A word-for-word restatement of the full listing is required.

SOURCE MATERIAL:

++++++++++

-- ==== Sys2Proof/Laws/Frame.lean ====
section
/-!
SUPPORT. No operation of the machine touches the core of the state (Safety.lean): one lemma per operation, in the order
of the machine's files.
-/
namespace Sys2Proof.Machine

set_option maxRecDepth 4000

@[simp] theorem State.each_core (s : State) (l : List Nat) (f : State → Nat → State) (h : ∀ t n, (f t n).core = t.core) : (s.each l f).core = s.core := by
  unfold State.each
  induction l generalizing s with
  | nil => rfl
  | cons a r ih => simp [ih, h]
@[simp] theorem State.foldl_core {α : Type} (l : List α) (s : State) (f : State → α → State) (h : ∀ t n, (f t n).core = t.core) : (l.foldl f s).core = s.core := by
  induction l generalizing s with
  | nil => rfl
  | cons a r ih => simp [ih, h]
@[simp] theorem State.core_fold (s : State) : (s.pending, s.osc, s.owl, s.straps, s.jtag, s.phase == .held) = s.core := rfl
@[simp] theorem State.core_mk x_pending x_phase x_osc x_owl x_straps x_regs x_copies x_badPar x_trpBad x_tables x_tblBad x_chans x_groups x_policers x_foxes x_lastRoam x_pgs x_reds x_frers x_snoopRest x_memWake x_memSleep x_memNoteTill x_twin x_refs x_time x_cmd x_sessions x_streams x_events x_holds x_swap x_tribs x_faults x_mgmt x_deepAt x_wakeAt x_jtag x_ppsOut x_sampledAt x_mapped x_started x_freeCtr : (State.mk x_pending x_phase x_osc x_owl x_straps x_regs x_copies x_badPar x_trpBad x_tables x_tblBad x_chans x_groups x_policers x_foxes x_lastRoam x_pgs x_reds x_frers x_snoopRest x_memWake x_memSleep x_memNoteTill x_twin x_refs x_time x_cmd x_sessions x_streams x_events x_holds x_swap x_tribs x_faults x_mgmt x_deepAt x_wakeAt x_jtag x_ppsOut x_sampledAt x_mapped x_started x_freeCtr).core = (x_pending, x_osc, x_owl, x_straps, x_jtag, x_phase == .held) := rfl
@[simp] theorem State.ite_core {c : Prop} [Decidable c] (a b : State) : (if c then a else b).core = if c then a.core else b.core := by split <;> rfl
@[simp] theorem State.ite_core2 {α : Type} {c : Prop} [Decidable c] (a b : α × State) : (if c then a else b).2.core = if c then a.2.core else b.2.core := by split <;> rfl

++++++++++

RESULT:
-- ==== Sys2Proof/Laws/Frame.lean ====
section
/-!
SUPPORT. No operation of the machine touches the core of the state (Safety.lean): one lemma per operation, in the order
of the machine's files.
-/
namespace Sys2Proof.Machine

set_option maxRecDepth 4000

@[simp] theorem State.each_core (s : State) (l : List Nat) (f : State → Nat → State) (h : ∀ t n, (f t n).core = t.core) : (s.each l f).core = s.core := by
  unfold State.each
  induction l generalizing s with
  | nil => rfl
  | cons a r ih => simp [ih, h]
@[simp] theorem State.foldl_core {α : Type} (l : List α) (s : State) (f : State → α → State) (h : ∀ t n, (f t n).core = t.core) : (l.foldl f s).core = s.core := by
  induction l generalizing s with
  | nil => rfl
  | cons a r ih => simp [ih, h]
@[simp] theorem State.core_fold (s : State) : (s.pending, s.osc, s.owl, s.straps, s.jtag, s.phase == .held) = s.core := rfl
@[simp] theorem State.core_mk x_pending x_phase x_osc x_owl x_straps x_regs x_copies x_badPar x_trpBad x_tables x_tblBad x_chans x_groups x_policers x_foxes x_lastRoam x_pgs x_reds x_frers x_snoopRest x_memWake x_memSleep x_memNoteTill x_twin x_refs x_time x_cmd x_sessions x_streams x_events x_holds x_swap x_tribs x_faults x_mgmt x_deepAt x_wakeAt x_jtag x_ppsOut x_sampledAt x_mapped x_started x_freeCtr : (State.mk x_pending x_phase x_osc x_owl x_straps x_regs x_copies x_badPar x_trpBad x_tables x_tblBad x_chans x_groups x_policers x_foxes x_lastRoam x_pgs x_reds x_frers x_snoopRest x_memWake x_memSleep x_memNoteTill x_twin x_refs x_time x_cmd x_sessions x_streams x_events x_holds x_swap x_tribs x_faults x_mgmt x_deepAt x_wakeAt x_jtag x_ppsOut x_sampledAt x_mapped x_started x_freeCtr).core = (x_pending, x_osc, x_owl, x_straps, x_jtag, x_phase == .held) := rfl
@[simp] theorem State.ite_core {c : Prop} [Decidable c] (a b : State) : (if c then a else b).core = if c then a.core else b.core := by split <;> rfl
@[simp] theorem State.ite_core2 {α : Type} {c : Prop} [Decidable c] (a b : α × State) : (if c then a else b).2.core = if c then a.2.core else b.2.core := by split <;> rfl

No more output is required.